Satyadeep Sinha

04/18/2023, 2:39 AM
Is this is correct to use a bronze layer as a delta file(map file with target schema), instead of ingesting the Raw (as-is) file in Medallion architecture? I know there is a cons, but would like to understand if anyone has implemented this kind of architecture? Later on, are they find any issues with this? Appreciate your reply to this

Jim Hibbard

04/18/2023, 2:45 AM
Hi Sat, there's some flexibility here depending on your use case / situation, I largely consider the differences to be at the terminology level and not the implementation level. The bronze layer is usually thought of as being a lossless format conversion from whatever the input is into a Delta Table.
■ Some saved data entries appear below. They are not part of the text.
-- ==== Sys2Proof/Machine/Slab.lean ====
section
/-! DEFINITION. The slab: format words, leases, planes, products, the epilogue and the side path (R228 to R263). -/

namespace Sys2Proof.Machine

/-! ## Format words (R234 to R236) -/

/-- The word that a dispatch of the selected stream would pop, where it is well-formed: dispatch checks apply then only. -/
def State.goodWord (s : State) (i : Instr) : Option W32 :=
  match s.cur.fmtq with
  | w :: _ => if fwBad i w then none else some w
  | [] => none

/-- Rows of a plane by format: 256, 512 or 1,024 (R228). -/
def capacityOf (f : Fmt) : Nat := 4096 / f.width

/-- The format of a code. -/
def fmtAt (c : Nat) : Fmt := (Fmt.ofCode c).getD .fp32

/-! ## Dispatch -/

/-- The tile numbers of a command, once each. -/
def tileSet (l : List Nat) : List Nat := l.eraseDups

/-- The dispatch of a slab command: its checks, tiles, the tile it writes and whether that write finishes, and other spans. -/
def slabPrep (s : State) (m : Cmd) (pop : Bool) (checks : List (Option Trap)) (tiles : List Nat)
    (wr : Option (Nat × Bool)) (more : List Span) (post : Option Nat) : Except Trap Prep :=
  prepWith checks
    { cmd := { m with tiles := tileSet tiles, wr := wr
                      sspan := (tileSet tiles).map (fun n => (s.tile s.sel n).span) ++ more }
      post := post, pop := pop }

/-- The checks and the entry of the dispatch of `lease`. -/
def State.prepLease (s : State) (f : EF) (m : Cmd) : Except Trap Prep :=
  .ok { cmd := m }

/-- `lease` (R230, R233). -/
def execLease (f : EF) (s : State) : Out := s.dispatchE (.lease f) f 1 true (s.prepLease f)

/-- The checks and the entry of the dispatch of `unls`. -/
def State.prepUnls (s : State) (f : EF) (m : Cmd) : Except Trap Prep :=
  .ok { cmd := m }

/-- `unls` (R230, R233). -/
def execUnls (f : EF) (s : State) : Out := s.dispatchE (.unls f) f 1 true (s.prepUnls f)

/-- The metadata that a `wld.sp` reads, as an address and a length (R240). -/
def sparseMeta (t : Tile) (m : Cmd) : Nat × Nat := (m.addr.toNat, 64 * t.cols)

/-- The checks and the entry of the dispatch of `wld`.  A sparse one is held to the doubled capacity alone (R228, R240; DESIGN CHOICE, log
entry 49); metadata that break R139 or R80 raise cause 0x01, and those that meet the journal cause 0x0F, after every other check (R142; the
order is DESIGN CHOICE, log entry 29). -/
def State.prepWld (s : State) (f : EF) (m : Cmd) : Except Trap Prep :=
  let i : Instr := .wld f
  let sp := f.sub.getLsbD 0
  let t := s.myTile f.x
  let k := m.a.toNat
  match s.goodWord i with
  | none => slabPrep s m true [] [f.x.toNat] none [] (if sp then postRegOf f else none)
  | some w =>
    let cap := capacityOf (fmtAt (fwB w))
    let meta_ := ((sparseMeta t m).1, (sparseMeta t m).1 + (sparseMeta t m).2)
    slabPrep s m true
      [bad (!fwBol w && f.imm != 0) illegal,
       bad (t.fmt != fwB w) { cause := 0x10 },
       bad (decide (256 < t.rows) || t.cols % 32 != 0 || k % (if sp then 64 else 32) != 0 ||
         (if sp then decide (2 * cap < k + 2 * t.cols) else decide (cap < k + t.cols))) illegal,
       bad (sp && (m.addr.toNat % 16 != 0 || !(s.areg f.ad.toNat).inWindow meta_.1 (meta_.2 - meta_.1) || decide (spadSize < meta_.2)))
         illegal,
       if sp then spadTrap s.jnl [meta_] else none]
      (f.x.toNat :: (if fwBol w then [f.imm.toNat] else [])) none
      (if sp then [{ lo := meta_.1, hi := meta_.2 }] else []) (if sp then postRegOf f else none)

/-- `wld` (R240). -/
def execWld (f : EF) (s : State) : Out := s.dispatchE (.wld f) f 1 true (s.prepWld f)

/-- The checks that `mma`, `mmas` and `probe` share; the plane holds `cap` rows (R241, R244, R271). -/
def State.prepStream (s : State) (i : Instr) (f : EF) (wide : Nat) (m : Cmd) : Except Trap Prep :=
  let t := s.myTile f.x
  match s.goodWord i with
  | none => slabPrep s m true [] [f.x.toNat] none [] none
  | some w =>
    let ext := if m.b = 0 then t.cols else m.b.toNat
    let cap := wide * capacityOf (fmtAt (fwB w))
    slabPrep s m true
      [bad (!fwAol w && f.imm != 0) illegal,
       bad (t.fmt != fwA w) { cause := 0x10 },
       bad (m.a.toNat % 32 != 0 || ext % 32 != 0 || ext == 0 || decide (t.cols < ext) || decide (cap < m.a.toNat + ext) ||
         decide (256 < m.c.toNat + t.rows)) illegal]
      (f.x.toNat :: (if fwAol w then [f.imm.toNat] else [])) none [] none

/-- `mma` (R241). -/
def execMma (f : EF) (s : State) : Out := s.dispatchE (.mma f) f 1 true (s.prepStream (.mma f) f 1)

/-- `mmas` (R244). -/
def execMmas (f : EF) (s : State) : Out := s.dispatchE (.mmas f) f 1 true (s.prepStream (.mmas f) f 2)

/-- `probe` (R271). -/
def execProbe (f : EF) (s : State) : Out := s.dispatchE (.probe f) f 1 true (s.prepStream (.probe f) f 1)

/-- Rows that a row operand and a count of 0 to the end name (R242, R243). -/
def rowCount (a b : W64) : Nat := if b = 0 then 256 - a.toNat else b.toNat

/-- The checks and the entry of the dispatch of `accz`. -/
def State.prepAccz (s : State) (f : EF) (m : Cmd) : Except Trap Prep :=
  prepWith [bad (decide (255 < m.a.toNat) || decide (256 < m.a.toNat + rowCount m.a m.b)) illegal] { cmd := m }

/-- `accz` (R242). -/
def execAccz (f : EF) (s : State) : Out := s.dispatchE (.accz f) f 1 true (s.prepAccz f)

/-- The rule of tile E (R243, R284). -/
def tileEBad (t : Tile) : Bool := t.fmt != 0 || decide (t.rows < 3) || t.cols != 256

/-- The checks and the entry of the dispatch of `drain`. -/
def State.prepDrain (s : State) (f : EF) (m : Cmd) : Except Trap Prep :=
  let i : Instr := .drain f
  let t := s.myTile f.x
  let e := s.myTile f.y
  let n := f.x.toNat
  match s.goodWord i with
  | none =>
    slabPrep s m true [] (n :: (if f.y = 0 then [] else [f.y.toNat]))
      (if (tileWriteTrap t).isNone then some (n, !f.sub.getLsbD 2) else none) [] none
  | some w =>
    slabPrep s m true
      [bad (!readsE f w && f.y != 0) illegal,
       bad (t.fmt != fwOut w) { cause := 0x10 }, tileWriteTrap t,
       bad (readsE f w && tileEBad e) { cause := 0x10 },
       bad (decide (256 < m.a.toNat + rowCount m.a m.b) || decide (t.rows < m.c.toNat + rowCount m.a m.b) ||
         decide (256 < t.cols)) illegal]
      (n :: (if readsE f w then [f.y.toNat] else [])) (some (n, !f.sub.getLsbD 2)) [] none

/-- `drain` (R243). -/
def execDrain (f : EF) (s : State) : Out := s.dispatchE (.drain f) f 1 true (s.prepDrain f)

/-! ## Planes and accumulator rows -/

/-- The code of a plane element. -/
def Plane.code (p : Plane) (k n : Nat) : Nat :=
  let w := (fmtAt p.fmt).width
  p.rows.getD k 0 / 2 ^ (w * n) % 2 ^ w

/-- The value of a plane element with its block scale, outliers off. -/
def Plane.value (p : Plane) (k n : Nat) : Val :=
  if p.fmt = 6 then mxVal (p.code k n) (p.scales.getD (k / 32) 0 / 2 ^ (8 * n) % 2 ^ 8) else (fmtAt p.fmt).decode (p.code k n)

/-- Whether a code is the outlier code of a format. -/
def isOutlier (f c : Nat) : Bool := (fmtAt f).outlier == some c

/-- An accumulator element. -/
def accVal (r : BitVec 10240) (n : Nat) : Val := Fmt.af40.decode (r.toNat / 2 ^ (40 * n) % 2 ^ 40)

/-- A row of 256 AF40 codes. -/
def accOf (f : Nat → Nat) : BitVec 10240 := BitVec.ofNat 10240 (packBits 40 ((List.range 256).map f))

/-- The AF40 code of a value under a mode. -/
def af40 (m : Rnd) (v : Val) : Nat := roundTo .af40 v m 0 false

/-- The AF40 value of a value under a mode. -/
def toAf40 (m : Rnd) (v : Val) : Val := Fmt.af40.decode (af40 m v)

/-- Changes an accumulator row. -/
def Core.setAcc (x : Core) (r : Nat) (v : BitVec 10240) : Core := { x with acc := x.acc.set r v }

/-! ## Products (R42, R241, R244, R257, R258) -/

/-- The contribution of one step: one product, two with a rounding of their own, or four (R42). -/
def stepAdd (m : Rnd) (per : Nat) (s : Val) (ps : List Val) : Val :=
  let q := sumVals m ps
  toAf40 m (s.add (if per = 2 then toAf40 m q else q) m)

/-- Cuts a list into pieces of `n`. -/
def piecesOf {α : Type} (n : Nat) (l : List α) : Nat → List (List α)
  | 0 => []
  | k + 1 => l.take n :: piecesOf n (l.drop n) k

/-- One chunk of one element: its main steps and then its side-path products (R241, R258). -/
def chunkAdd (m : Rnd) (per : Nat) (s : Val) (main side : List Val) : Val :=
  side.foldl (fun s q => toAf40 m (s.add q m)) ((piecesOf per main (main.length / per)).foldl (stepAdd m per) s)

/-- Products per step for an operand format (R42). -/
def perStep (c : Nat) : Nat :=
  match pairClass c with
  | some 0 => 1
  | some 1 => 2
  | some 2 => 2
  | _ => 4

/-- What a streaming command multiplies: per row the A values, and per column the B values, by K position, with the outlier codes
and the entries of both lists; the K positions of the products of each chunk, as (A column, stored row). -/
structure Mm where
  mode : Rnd
  per : Nat
  kext : Nat
  koff : Nat
  /-- A value and outlier mark by (t, j) -/
  a : Nat → Nat → Val
  aOut : Nat → Nat → Bool
  /-- B value and outlier mark of a stored row and column -/
  b : Nat → Nat → Val
  bOut : Nat → Nat → Bool
  /-- dense B value at a K position for A entries -/
  dense : Nat → Nat → Val
  /-- (A column, stored row) of the products of chunk c in column n -/
  pairs : Nat → Nat → List (Nat × Nat)
  /-- A list of a row: (column, value), and plane list of a column: (plane row, value) -/
  aList : Nat → List (Nat × Val)
  bList : Nat → List (Nat × Val)

/-- Side-path products of chunk `c` of element (t, n), by K position, A entries first (R257, R258). -/
def Mm.side (x : Mm) (t n c : Nat) : List Val :=
  let lo := x.koff + 32 * c
  let inC := fun (k : Nat) => decide (lo ≤ k) && decide (k < lo + 32)
  let as := ((x.aList t).filter (fun e => decide (e.1 < x.kext) && inC (x.koff + e.1))).map
    (fun e => (x.koff + e.1, e.2.mul (x.dense (x.koff + e.1) n)))
  let bs := ((x.bList n).filter (fun e => inC e.1 && decide (e.1 < x.koff + x.kext) && !x.aOut t (e.1 - x.koff))).map
    (fun e => (e.1, (x.a t (e.1 - x.koff)).mul e.2))
  (sortBy (fun p q => decide (p.1 < q.1)) (as ++ bs)).map (·.2)

/-- The sum of element (t, n) after every chunk (R241). -/
def Mm.elem (x : Mm) (t n : Nat) (s : Val) : Val :=
  (List.range (x.kext / 32)).foldl (fun s c =>
    chunkAdd x.mode x.per s
      ((x.pairs n c).map (fun p =>
        if x.aOut t p.1 || x.bOut p.2 n then .zero false else (x.a t p.1).mul (x.b p.2 n)))
      (x.side t n c)) s

/-- Entries of a list tile: (row, k, FP32 code) (R249, R250). -/
def listOf (sp : Memory) (t : Tile) : List (Nat × Nat × Nat) :=
  let n := if t.cursor = 0 then t.rows * t.cols / 2 else t.cursor / 8
  (List.range n).map (fun i =>
    let e := leNat (readStream sp t (8 * i) 8)
    (fld e 63 48, fld e 47 32, fld e 31 0))

/-- Length of a list. -/
def Tile.listLen (t : Tile) : Nat := if t.cursor = 0 then t.rows * t.cols / 2 else t.cursor / 8

/-- Whether a tile breaks the rules of a list tile (R250). -/
def Tile.listBad (t : Tile) : Bool := t.fmt != 8 || t.cols % 2 != 0 || t.cursor % 8 != 0

/-- Whether an entry is inert (R251). -/
def inert (v : Nat) : Bool := v % 2 ^ 31 == 0

/-- The position of stored value `j` of a group under a metadata code (R245). -/
def sparsePos (code j : Nat) : Nat :=
  let p : Nat × Nat := match code with
    | 1 => (0, 2)
    | 2 => (0, 3)
    | 3 => (1, 2)
    | 4 => (1, 3)
    | 5 => (2, 3)
    | 6 => (0, 0)
    | 7 => (1, 1)
    | 8 => (2, 2)
    | 9 => (3, 3)
    | _ => (0, 1)
  if j = 0 then p.1 else p.2

/-- The metadata code of a column and group. -/
def Plane.meta (p : Plane) (g n : Nat) : Nat := p.codes.getD g 0 / 16 ^ n % 16

/-- The dense K position of a stored row of a sparse plane. -/
def Plane.denseOf (p : Plane) (r n : Nat) : Nat := 4 * (r / 2) + sparsePos (p.meta (r / 2) n) (r % 2)

/-- The listed values at a place of a plane. -/
def Plane.listed (p : Plane) (k n : Nat) : List Val :=
  (p.list.filter (fun e => e.row == k && e.col == n)).map (fun e => Fmt.fp32.decode e.val.toNat)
You would also usually add columns containing metadata with information like when a row was ingested, the source file, etc. In the case of files being the input to your ETL pipeline, some people have a directory where all those files land and call that the bronze layer even thought the files are not in Delta Format. Others would call this a landing zone, and consider the bronze layer to be the first Delta Table.
This LinkedIn post / cheat sheet might be helpful to you. I also like this blog on the subject. Hope that helps!
In the scenario you're outlining, you're somewhat skipping the bronze layer and going from "Landing Zone" --> "Silver Layer". The downside of this is that re-processing your data if you want to use an additional value from the source records will require re-parsing a potentially inefficient to parse file format. If you were re-parsing/processing from a bronze layer that was a 1:1 representation with the source files, the reprocessing would be more efficient. It basically saves you from doing an inefficient record parse more than once.